Your weekly news digest:

  • The ISI…controlled and coordinated [26/11] from beginning to end“:  G.K. Pillai’s interview with Indian Express on J&K, Naxalism and 26/11.
  • It was the Pakistanis who deviated from the summit’s agenda: Vir Sanghvi stands up for G.K. Pillai after some journalists pilloried the Home Secretary for his statements on the eve of the S.M. Krishna — S.M. Qureshi talks.

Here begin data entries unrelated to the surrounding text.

-- ==== Sys2Proof/Tests/Slice0.lean ====
section
/-! SUPPORT. Tests and witnesses. Expected values come from the opcode map (30_encoding.md R60), the rules, and the vectors
of 95_test_vectors.md, named V-… or W… as there. A witness shows that the hypotheses of a statement can be met. -/

namespace Sys2Proof.Tests

open Sys2Proof Sys2Proof.Machine

/-! ## Helpers -/

/-- The state after reset with `EXT_ALU = true`. -/
def extReset : State := State.construct Config.extended

/-- Bytes at address `p`, PC there, and the machine running. -/
def place (p : Nat) (bs : List Byte) (s : State) : State :=
  { s with pc := p, status := .running, mem := s.mem.setAll p bs }

/-- The next state, if the outcome is one. -/
def nextOf : Host.Outcome State Fault Refusal → Option State
  | .next t => some t
  | .fault _ => none
  | .refused _ => none

/-- The state after one step. -/
def after (s : State) : Option State := nextOf (step s)

/-- The step raised error `k` at `p` and changed nothing else. -/
def faults (s : State) (k : ErrorKind) (p : Nat) : Bool :=
  after s == some { s with status := .faulted { kind := k, pc := some p } }

/-! ## WellFormed: each check refuses an ill-formed term -/

theorem test_wf_accepts :
    Instr.wellFormed Config.default (.ldi 7 0xFF) = true ∧ Instr.wellFormed Config.default (.add 7 0) = true ∧
      Instr.wellFormed Config.extended (.not 7) = true ∧ Instr.wellFormed Config.default .hlt = true := by decide

theorem test_wf_refuses_register_byte_R : Instr.wellFormed Config.default (.prn 8) = false := by decide

theorem test_wf_refuses_register_byte_RI : Instr.wellFormed Config.default (.ldi 8 0) = false := by decide

theorem test_wf_refuses_register_byte_RR_A : Instr.wellFormed Config.default (.cmp 0xFF 0) = false := by decide

theorem test_wf_refuses_register_byte_RR_B : Instr.wellFormed Config.default (.cmp 0 8) = false := by decide

theorem test_wf_refuses_row_without_EXT_ALU :
    Instr.wellFormed Config.default (.sub 0 1) = false ∧ Instr.wellFormed Config.default (.not 0) = false := by decide

theorem test_config_wf_default : Config.default.wf ∧ Config.extended.wf := by decide

theorem test_config_wf_refuses_shared_opcode :
    ¬ Config.wf { Config.default with opcodes := { defaultOpcodes with ldi := 0x01 } } := by decide

/-! ## Decode: every constructor from a word written out from the opcode map -/

theorem test_decode_formats_N_and_R :
    decode Config.default [0b00000001] = .ok (.hlt, []) ∧
    decode Config.default [0b00010001] = .ok (.ret, []) ∧
    decode Config.default [0b01000111, 0x01] = .ok (.prn 1, []) ∧
    decode Config.default [0b01000101, 0x02] = .ok (.push 2, []) ∧
    decode Config.default [0b01000110, 0x03] = .ok (.pop 3, []) ∧
    decode Config.default [0b01010000, 0x04] = .ok (.call 4, []) ∧
    decode Config.default [0b01010100, 0x05] = .ok (.jmp 5, []) ∧
    decode Config.default [0b01010101, 0x06] = .ok (.jeq 6, []) ∧
    decode Config.default [0b01010110, 0x07] = .ok (.jne 7, []) := by decide

theorem test_decode_formats_RI_and_RR :
    decode Config.default [0b10000010, 0x01, 0xFE] = .ok (.ldi 1 0xFE, []) ∧
    decode Config.default [0b10100000, 0x01, 0x02] = .ok (.add 1 2, []) ∧
    decode Config.default [0b10100010, 0x01, 0x02] = .ok (.mul 1 2, []) ∧
    decode Config.default [0b10101000, 0x01, 0x02] = .ok (.and 1 2, []) ∧
    decode Config.default [0b10101010, 0x01, 0x02] = .ok (.or 1 2, []) ∧
    decode Config.default [0b10101011, 0x01, 0x02] = .ok (.xor 1 2, []) ∧
    decode Config.default [0b10100111, 0x01, 0x02] = .ok (.cmp 1 2, []) := by decide

theorem test_decode_EXT_ALU :
    decode Config.extended [0b10100001, 0x01, 0x02] = .ok (.sub 1 2, []) ∧
    decode Config.extended [0b10100011, 0x01, 0x02] = .ok (.div 1 2, []) ∧
    decode Config.extended [0b10100100, 0x01, 0x02] = .ok (.mod 1 2, []) ∧
    decode Config.extended [0b01101001, 0x01] = .ok (.not 1, []) := by decide

/-- An operand byte of 8 or more is kept whole; what follows the instruction is left over. -/
theorem test_decode_keeps_operands_and_rest :
    decode Config.default [0xA0, 0x08, 0xFF, 0x01] = .ok (.add 8 0xFF, [0x01]) := by decide

theorem test_decode_rejects_by_name :
    decode Config.default [] = .error .noOpcode ∧
    decode Config.default [0x57, 0x00] = .error (.unknownOpcode 0x57) ∧
    decode Config.default [0x69, 0x00] = .error (.unknownOpcode 0x69) ∧
    decode Config.default [0x47] = .error (.missingOperand 1) ∧
    decode Config.default [0x82, 0x00] = .error (.missingOperand 2) := by decide

theorem test_decodeTableWord :
    decodeTableWord 8 0x01 = some .hlt ∧ decodeTableWord 16 0x0247 = some (.prn 2) ∧
      decodeTableWord 24 0x2A0282 = some (.ldi 2 0x2A) ∧ decodeTableWord 8 0x82 = some (.ldi 0 0) ∧
      decodeTableWord 24 0x0201A1 = some (.sub 1 2) ∧ decodeTableWord 8 0x00 = none := by decide

/-- A placed word runs as the first instruction after reset. -/
theorem test_withFetchWord_runs :
    (after (State.reset.withFetchWord 24 0x2A0282)).map (fun t => (t.reg 2, t.pc)) = some (0x2A, 3) ∧
    (after (State.reset.withFetchWord 16 0x0169)).map (fun t => (t.reg 1, t.pc)) = some (0xFF, 2) := by decide

/-! ## Sequencer -/

/-- V-FETCH-1, V-FETCH-3: the opcode is looked up before any operand is read. -/
theorem test_fetch_unknown :
    faults (place 0 [] State.reset) (.invalidOpcode 0x00) 0 = true ∧
    faults (place 255 [] State.reset) (.invalidOpcode 0x00) 255 = true ∧
    faults (place 0 [0x57, 0x00] State.reset) (.invalidOpcode 0x57) 0 = true := by decide

/-- V-FETCH-2. -/
theorem test_fetch_at_256 : faults (place 256 [] State.reset) (.outOfBounds 256) 256 = true := by decide

/-- V-FETCH-6, V-FETCH-7: without `EXT_ALU`. -/
theorem test_fetch_needs_EXT_ALU :
    faults (place 0 [0xA1, 0x00, 0x01] State.reset) (.invalidOpcode 0xA1) 0 = true ∧
    faults (place 0 [0x69, 0x00] State.reset) (.invalidOpcode 0x69) 0 = true := by decide

/-- V-LDI-3, V-PRN-4, V-CALL-4, V-CMP-7: an operand beyond memory. -/
theorem test_operand_fetch_at_256 :
    faults (place 0xFE [0x82, 0x00] State.reset) (.outOfBounds 256) 254 = true ∧
    faults (place 0xFF [0x47] State.reset) (.outOfBounds 256) 255 = true ∧
    faults (place 0xFF [0x50] State.reset) (.outOfBounds 256) 255 = true ∧
    faults (place 0xFE [0xA7, 0x00] State.reset) (.outOfBounds 256) 254 = true := by decide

  • Pakistan’s Urdu press reacts.  “No India-Pakistan talks can produce a result without Kashmir being resolved” (Ausaf); “One more India-Pakistan dialog drama — May God  not compell us to use our atomic bomb” (Nawa-i-Waqt); “Sensitivity from the Indian side is the need of the hour” (Jang); “Why did India agree to the agenda and send S.M. Krishna if he had no mandate?” (Express).
  • Ignore. With Contempt: Sound advice from B. Raman on how New Delhi should react to S.M. Qureshi’s jibes.
  • Can we talk?: Thomas Friedman says CNN was wrong to fire Octavia Nasr for condoling the death of Mohammad Hussein Fadlallah (who many consider the spiritual leader of the Hizballah).